Ему нестерпимо захотелось позвонить ей и обо всем рассказать, но он быстро унял свой порыв: Сэди устала и наверняка уже спала в детской комнатке рядом с родительской спальней, в кровати с мятно-зеленым балдахином и одеялами в цветочек. От мысли об этом на душе у Сэма запели птицы. Ради него его лучший друг вернулась в их город детства. Да-да, они его не одурачили. Он знал, почему Маркс так настойчиво советовал им открыть здесь офис и убеждал Сэма, что переезд в Калифорнию необходим для новой игры, для Сэди, для самого Маркса и Зои. Он знал, что они сделали это ради него, Сэма. Это он страшился очередной зимы, кривился от боли и боялся операции, которая для всех стала очевидной неизбежностью. Они беспокоились за него. Стремились упростить ему жизнь. И выдумывали для этого поводы и причины, вполне порой убедительные и основательные. И все это они делали не ради игры или компании, но ради него. Потому что любили его. Потому что были его друзьями. И Сэм испытывал к ним невыразимую благодарность.

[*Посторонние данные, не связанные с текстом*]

/-! ## Refusals (R331) -/

/-- The first reason to refuse an object, in the order of R331, or its notes and the chosen image. host: what the host found in steps 1 and 2,
where the signatures are its to check (DEDUCED, log 83). -/
def examine (o : List Byte) (keys : Tab Key) (base : Nat) (host : Option Nat) : Except Nat (List Note × Image) :=
  if !objHeaderOk o then .error 1
  else if !objTableOk o then .error 2
  else if (objSections o).any fun x => !x.known && (x.load || x.exec) then .error 3
  else match objNotes o with
    | none => .error 4
    | some ns =>
      if (objImageNums o).any fun n => (versions ns n).length ≠ 1 then .error 5
      else match choose (objImages o ns) with
        | none => .error 6
        | some im =>
          let native (n : Note) : Bool := !((objImages o ns).any fun (x : Image) => x.nimbel && n.governs x.num)
          if ns.any fun n => n.type = 2 && !(kernelNote n.body).ok (native n) (objSections o) then .error 7
          else if (relocs o im.num base).any fun r => 2 ^ 32 ≤ r.value then .error 8
          else match host with
            | some 9 => .error 9
            | some 10 => .error 10
            | some _ => .ok (ns, im)
            | none =>
              if ((objSections o).filter fun x => x.checked im.num).any fun x => !sigOk o keys x then .error 9
              else if !measOk o then .error 10
              else .ok (ns, im)

/-! ## Placement and admission -/

def va (base off : Nat) : DWord := BitVec.ofNat 64 (base + off)
/-- LOAD places a section, a NOTES one apart (R324, R325). -/
def Section.placed (x : Section) (n : Nat) : Bool := x.load && x.ofImage n && x.type ≠ 4
/-- The code of the object: where it stands and how long it is. That of a Nimbel image is what nimbt makes of it, placed where it chooses (DESIGN CHOICE, log 14). -/
def codeSpans (o : List Byte) (im : Image) (base : Nat) : List (Nat × List Byte) :=
  if im.nimbel then
    ((objSections o).filter fun x => x.type = 6 && x.ofImage im.num).map fun x =>
      ((Config.nimbtBase (x.contents o) (va base 0)).toNat, Config.nimbtCode (x.contents o) (va base 0))
  else ((objSections o).filter fun x => x.type = 1 && x.placed im.num).map fun x => (base + x.voff, x.contents o)
/-- The code's spans; after nimbt's code comes the region that it reserves for later translations (R320). -/
def codeRoom (o : List Byte) (im : Image) (base : Nat) : List (Nat × Nat) :=
  let room (x : Section) : Nat := Config.nimbtRoom (x.contents o) (va base 0)
  let extra := if im.nimbel then (((objSections o).filter fun x => x.type = 6 && x.ofImage im.num).map room).foldl max 0 else 0
  (codeSpans o im base).map fun (a, bs) => (a, bs.length + extra)
/-- Store the sections of the chosen image and of image 0, the words that relocations name, an empty function table, and TQBASE after it (R317,
R353) (DESIGN CHOICE, log 85; DEDUCED, log 86). -/
def State.placeObject (s : State) (vfn : Nat) (o : List Byte) (ns : List Note) (im : Image) (base : Nat) : State :=
  let put (t : State) (a : Nat) (bs : List Byte) : State := t.devWrite vfn (va a 0) bs
  let s := ((objSections o).filter fun x => x.placed im.num).foldl (fun t x => put t (base + x.voff) (x.contents o)) s
  let s := if im.nimbel then (codeSpans o im base).foldl (fun t (a, bs) => put t a bs) s else s
  let s := (relocs o im.num base).foldl (fun t r => put t (base + r.at') (bytesLE 4 r.value)) s
  let tq : DWord := if (s.vf vfn).tqEn then (s.vf vfn).tqbase else 0
  (ns.filter fun n => n.type = 3 && n.governs im.num).foldl (fun t n =>
    put t (base + natAt n.body 0 8) (List.replicate (8 * natAt n.body 16 4) 0 ++ bytesLE 8 tq.toNat)) s
/-- Set X in the attribute word of a page, and in what TLBs hold of it. -/
def State.admitPage (s : State) (vfn a : Nat) : State :=
  match s.leafAt vfn a with
  | none => s
  | some (leaf, bits) =>
    let s := s.homeWrite 0 (leaf + 8) (bytesLE 8 ((s.peekDWord (leaf + 8)) ||| 2).toNat)
    let upd (t : Tlb) : Tlb := if t.vfn = vfn && t.va = a / 2 ^ bits * 2 ^ bits then { t with x := true } else t
    { s with cores := Tab.mapVals s.cores fun _ (c : Core) => { c with tlb := c.tlb.map upd }
             dies := Tab.mapVals s.dies fun _ (d : Die) => { d with tlb := d.tlb.map upd } }
def pagesOf (a n : Nat) : List Nat := (iota (a / 0x10000) ((a + n + 0xFFFF) / 0x10000 - a / 0x10000)).map (· * 0x10000)
/-- The kernels of the chosen image. -/
def kernelsOf (o : List Byte) (ns : List Note) (im : Image) (base : Nat) : List Kernel :=
  let ss := objSections o
  let code := ((codeOf ss im.num).map (·.voff)).getD 0
  (ns.filter fun n => n.type = 2 && n.governs im.num).map fun n =>
    let k := kernelNote n.body
    let entry := if im.nimbel then
        (match ss.find? (fun x => x.type = 6 && x.ofImage im.num) with | some x => Config.nimbtEntry (x.contents o) (va base 0) k.entry | none => 0)
      else va base (code + k.entry)
    { entry := entry, pmin := k.pmin, pmax := k.pmax, spad := match ss.find? (fun x => x.ix = k.spad) with | some x => x.contents o | none => [] }
/-- The bytes of device memory that an object takes: its placed sections, the code that nimbt makes, with the region that it reserves for later translations
(R320), and the tables of its binding notes. -/
def objectSpans (o : List Byte) (ns : List Note) (im : Image) (base : Nat) : List (Nat × Nat) :=
  (((objSections o).filter fun x => x.placed im.num).map fun x => (base + x.voff, x.len)) ++ codeRoom o im base ++
  (ns.filter fun n => n.type = 3 && n.governs im.num).map fun n => (base + natAt n.body 0 8, 8 * natAt n.body 16 4 + 8)
/-- The first page of an object that does not translate, if one does not. -/
def State.missingPage (s : State) (vfn : Nat) (spans : List (Nat × Nat)) : Option Nat :=
  (spans.flatMap fun (a, n) => if n = 0 then [] else pagesOf a n).find? fun a => (s.devPhys vfn (va a 0)).isNone
/-- The flags of a section reach the pages that it lies on (R324): W, PERS and BIND are set, and a page of an RO section becomes read-only class, its words
without copies. What the driver's entries say beyond that stays (DEDUCED, log 127). -/
def State.dressPage (s : State) (vfn : Nat) (x : Section) (a : Nat) : State :=
  match s.leafAt vfn a with
  | none => s
  | some (leaf, bits) =>
    let attr : Nat := (if x.write then 1 else 0) + (if x.pers then 4 else 0) + if x.bind then 8 else 0
    let e := s.peekDWord leaf
    let s := if x.ro && e.extractLsb' 2 2 = 0 then
        (s.clearRange (leafPa e) (2 ^ bits) true).homeWrite 0 leaf (bytesLE 8 (e ||| 4).toNat)
      else s
    let s := if attr = 0 then s else s.homeWrite 0 (leaf + 8) (bytesLE 8 ((s.peekDWord (leaf + 8)) ||| BitVec.ofNat 64 attr).toNat)
    if attr = 0 && !x.ro then s else s.dropTlb (fun _ => true) (fun _ => true) fun t => t.covers vfn a
/-- Load an object at a base: place it, and admit it as one action. Where a page of it does not translate, the engine waits, and nothing of it is placed
(R331) (DESIGN CHOICE, log 85). -/
def State.load (s : State) (vfn : Nat) (o : List Byte) (base : Nat) (host : Option Nat) : State :=
  match examine o (s.vf vfn).keys base host with
  | .error c => { s with answer := bytesLE 1 c }
  | .ok (ns, im) =>
    match s.missingPage vfn (objectSpans o ns im base) with
    | some a => (s.pushOnce .notPresentFault { id := vfn, num := 1, v := va a 0 }).push .objectLoad s.args
    | none =>
    let s := ((objSections o).filter fun x => x.placed im.num).foldl (fun t x => (if x.len = 0 then [] else pagesOf (base + x.voff) x.len).foldl (fun u a => u.dressPage vfn x a) t) s
    let s := s.placeObject vfn o ns im base
    let spans := codeRoom o im base
    let (id, s) := s.newId
    let keys := (((objSections o).filter fun x => x.checked im.num).filterMap fun x => (sigFor o x.ix).map fun r => natAt r 4 4).eraseDups
    let obj : Object := { id := id, base := va base 0, size := objSize o, kernels := kernelsOf o ns im base, keys := keys, code := spans }
    let s := s.updVf vfn fun v => { v with lm := extend v.lm ((if host.isSome then 1 else 0) :: digestBytes (objMeasure o)), loads := v.loads + 1, objects := v.objects ++ [obj] }
    let s := (spans.flatMap fun (a, n) => pagesOf a n).foldl (fun t a => t.admitPage vfn a) s
    { s with answer := [0] }
/-- OBJECT_LOAD of args.bytes at base v into virtual function id; where the host checks signatures, num is what it found (0, 9 or 10). -/
def execObjectLoad (s : State) : Out :=
  .next (if s.answers && s.args.id < 512 then s.load s.args.id s.args.bytes s.args.v.toNat (if (s.vf s.args.id).dutysel.getLsbD 3 then some s.args.num else none) else s)
/-- Whether a grid of an object's kernels lives. -/
def State.objectLives (s : State) (vfn : Nat) (o : Object) : Bool :=
  (Tab.vals s.grids).any fun (g : Grid) => g.vfn = vfn && o.kernels.any fun (k : Kernel) => k.entry = g.entry
/-- OBJECT_UNLOAD of the object at base v. -/
def execObjectUnload (s : State) : Out :=
  let gone (o : Object) : Bool := o.base = s.args.v && !s.objectLives s.args.id o
  .next (if s.answers then s.updVf s.args.id fun v => { v with objects := v.objects.filter fun o => !gone o } else s)

end Sys2Proof.Machine
end

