/-- R220 to R222: an SC in the core's own copies succeeds exactly where its lane holds a reservation on the line under the same policy: it writes
0 and the bytes, in the copies that the core owns, or 1 and nothing; either way the lane's reservation is gone. At home it needs its die among the
sharers of every word too, and writes the bytes in memory. -/
def Obligations.StoreConditionalPerforms : Prop :=
  ∀ (s : State) (a : Acc) (e : Elem) (v : DWord) (pa cls own : Nat), e.place = .mem pa cls own → e.op = .sc v → (Tab.find? s.ctxs a.ctx).isSome = true →
    Tab.wfFrom (⟨0, .si⟩ : Resv) none (s.ctx a.ctx).resv = true →
      let held := (s.ctx a.ctx).reserved e.lane (pa / 128) a.pol
      let r := s.perform a e false
      let shared := ∀ w ∈ e.memWords, ∃ l, (s.dirWord w).mode = .t l ∧ coreDie a.core ∈ l
      let h := s.perform a e true e.memWords
      let bs := bytesLE e.n v.toNat
      (r.2.got = bytesLE 4 (if held then 0 else 1) ∧ r.2.done = true ∧ (held = false → r.1.mem = s.mem ∧ r.1.l1 = s.l1) ∧
        Tab.find? (r.1.ctx a.ctx).resv e.lane = none) ∧
      (held = true → Tab.wf ({} : L1Word) s.l1 = true → pa + e.n ≤ 2 ^ 48 → (∀ w ∈ e.memWords, (s.l1w a.core w).st = .o ∨ (s.l1w a.core w).st = .m) →
        StoredAtCore s r.1 a.core pa bs) ∧
      (h.2.done = true ∧ Tab.find? (h.1.ctx a.ctx).resv e.lane = none ∧
        (held = true ∧ shared → Memory.wf s.mem = true → h.2.got = bytesLE 4 0 ∧ Memory.readN h.1.mem pa e.n = bs ∧
          ∀ b, b < pa ∨ pa + e.n ≤ b → Memory.read h.1.mem b = Memory.read s.mem b) ∧
        (¬ (held = true ∧ shared) → h.2.got = bytesLE 4 1 ∧ h.1.mem = s.mem ∧ h.1.l1 = s.l1))

/-! ## Barriers -/
namespace Sys2Proof.Rules
/-- The issuer has arrived in the current phase (R223). -/
def arrived (b : Bar) (k : Nat) : Bool := if k % 32 = 16 then b.harr else b.garr.getLsbD (k % 32)
/-- The register after an arrival that does not complete the phase, and after one that does (R225). -/
def arriving (b : Bar) (k : Nat) (drop : Bool) : Bar :=
  { b with garr := if k % 32 = 16 then b.garr else b.garr ||| (1#16 <<< (k % 32)), harr := b.harr || k % 32 = 16
           drops := (b.drops + (if drop then 1 else 0)) % 256, arrived := (b.arrived + 1) % 256 }
def completing (b : Bar) (drop : Bool) : Bar :=
  { garr := 0, harr := false, phase := (b.phase + 1) % 256, drops := 0, expect := b.expect - (b.drops + (if drop then 1 else 0)) % 256, arrived := 0 }
def barOf (s : State) (k : Nat) (n : Fin 16) : Bar := (s.wgOf k).bar n.val
end Sys2Proof.Rules

/-- R224: BARI sets the members of a barrier without arrivals that no copy names; with no acting lane it does nothing. -/
def Sys2Proof.Rules.BarrierInit : Prop :=
  ∀ (s : State) (i : Issue), Issuing s i →
    let set (n : Fin 16) (c : Nat) : State := s.updWg (i.ctx / 32) fun g => g.setBar n.val { garr := 0, harr := false, phase := 0, drops := 0, expect := c, arrived := 0 }
    let free (n : Fin 16) : Prop := (barOf s i.ctx n).arrived = 0 ∧ ∀ c ∈ s.copies, c.2.wk = i.ctx / 32 → c.2.form.bar ≠ n
    (∀ x : BariF, Passes s i x.h .both { srcs := [(x.a, 1)] } → let c := (src32 s i (lowestLane (guardMask s i x.h)) x.a).toNat
      (guardMask s i x.h = 0 → Does (exec (.bari x) s) s s i) ∧ (guardMask s i x.h ≠ 0 → 1 ≤ c → c ≤ 255 → free x.b → Does (exec (.bari x) s) s (set x.b c) i)) ∧
    ∀ x : BariX, Passes s i x.h .both {} →
      (guardMask s i x.h = 0 → Does (exec (.bariX x) s) s s i) ∧
      (guardMask s i x.h ≠ 0 → 1 ≤ x.count.toNat → x.count.toNat ≤ 255 → free x.b → Does (exec (.bariX x) s) s (set x.b x.count.toNat) i)

/-- R225: BARA and BARAD. An arrival on an initialised barrier, by an issuer that has not arrived, is counted, and releases; the last one completes the phase
and wakes every lane of the workgroup that is blocked on the barrier. -/
def Sys2Proof.Rules.BarrierArrive : Prop :=
  ∀ (drop : Bool) (x : BarF) (s : State) (i : Issue), Issuing s i → (Tab.find? s.wgs (i.ctx / 32)).isSome = true → (s.wgOf i.ctx).bars.length = 16 →
    Passes s i x.h .both {} →
      let b := barOf s i.ctx x.b
      let o := exec (if drop then .barad x else .bara x) s
      let next (c : Bar) : State := (s.updWg (i.ctx / 32) fun g => g.setBar x.b.val c).publishAt i.ctx (barKey (i.ctx / 32) x.b.val)
      (guardMask s i x.h = 0 → Does o s s i) ∧
      (guardMask s i x.h ≠ 0 → b.expect ≠ 0 → arrived b i.ctx = false →
        ((b.arrived + 1) % 256 ≠ b.expect → Does o s (next (arriving b i.ctx drop)) i) ∧
        ((b.arrived + 1) % 256 = b.expect → ∃ t, o = .next t ∧ barOf t i.ctx x.b = completing b drop ∧ RegsKept s t ∧ DataKept s t ∧ FuncsKept s t ∧
          (∀ l, l < 32 → hasLane i.exec l = true → ((t.front i.ctx i.level).lane l).pc = i.after) ∧
          (∀ n, n ≠ x.b → barOf t i.ctx n = barOf s i.ctx n) ∧
          ∀ k l, k / 32 = i.ctx / 32 → ((t.ctx k).front.lane l).st ≠ .blockedBar (.bar x.b)))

Он разделся, аккуратно пристроил хрустальное сердце на тумбочке и натянул пижаму. Сочувственно взглянул на ногу – прощай, старина, – забрался в постель и задремал. И, как обычно случалось с ним в больницах, увидел во сне маму.


Первые месяцы после бегства в Лос-Анджелес Анна не работала. Она обивала пороги студий, пробуясь на роли в кинофильмах, мыльных операх и рекламе, но везде получала отказ. Когда она спросила агента, почему ей ничего не предлагают, тот ее успокоил: «Не бери в голову, Анна, им нужно к тебе присмотреться». Он уверял, что она выглядит значительно моложе своих лет, и советовал обновить резюме: «Напиши, что твой талант столь многогранен, что тебе по плечу роли от тринадцатилетних до сорокалетних».

После празднования десятилетия Сэма Анну пригласили в субботнее мультипликационное шоу с поющими синими крохами-троллями. Однако спустя несколько дней продюсеры шоу выставили ее за дверь, сославшись на ее «чересчур этнически окрашенный голос». Анна пожала плечами: странно, что такого «этнически окрашенного» продюсеры нашли в ее голосе типичной «анджелинос»? Впрочем, докапываться до истины она не собиралась. Возможно, она бездарно провалила пробы из-за бесталанности и плохой актерской игры. Возможно, им пришелся не по вкусу ее маленький рост. Возможно, они были расистами, сексистами или скрытыми извращенцами. А возможно, она им просто не понравилась. И кто она такая, чтобы убеждать их в обратном? Кто она такая, чтобы учить кого бы то ни было жизни?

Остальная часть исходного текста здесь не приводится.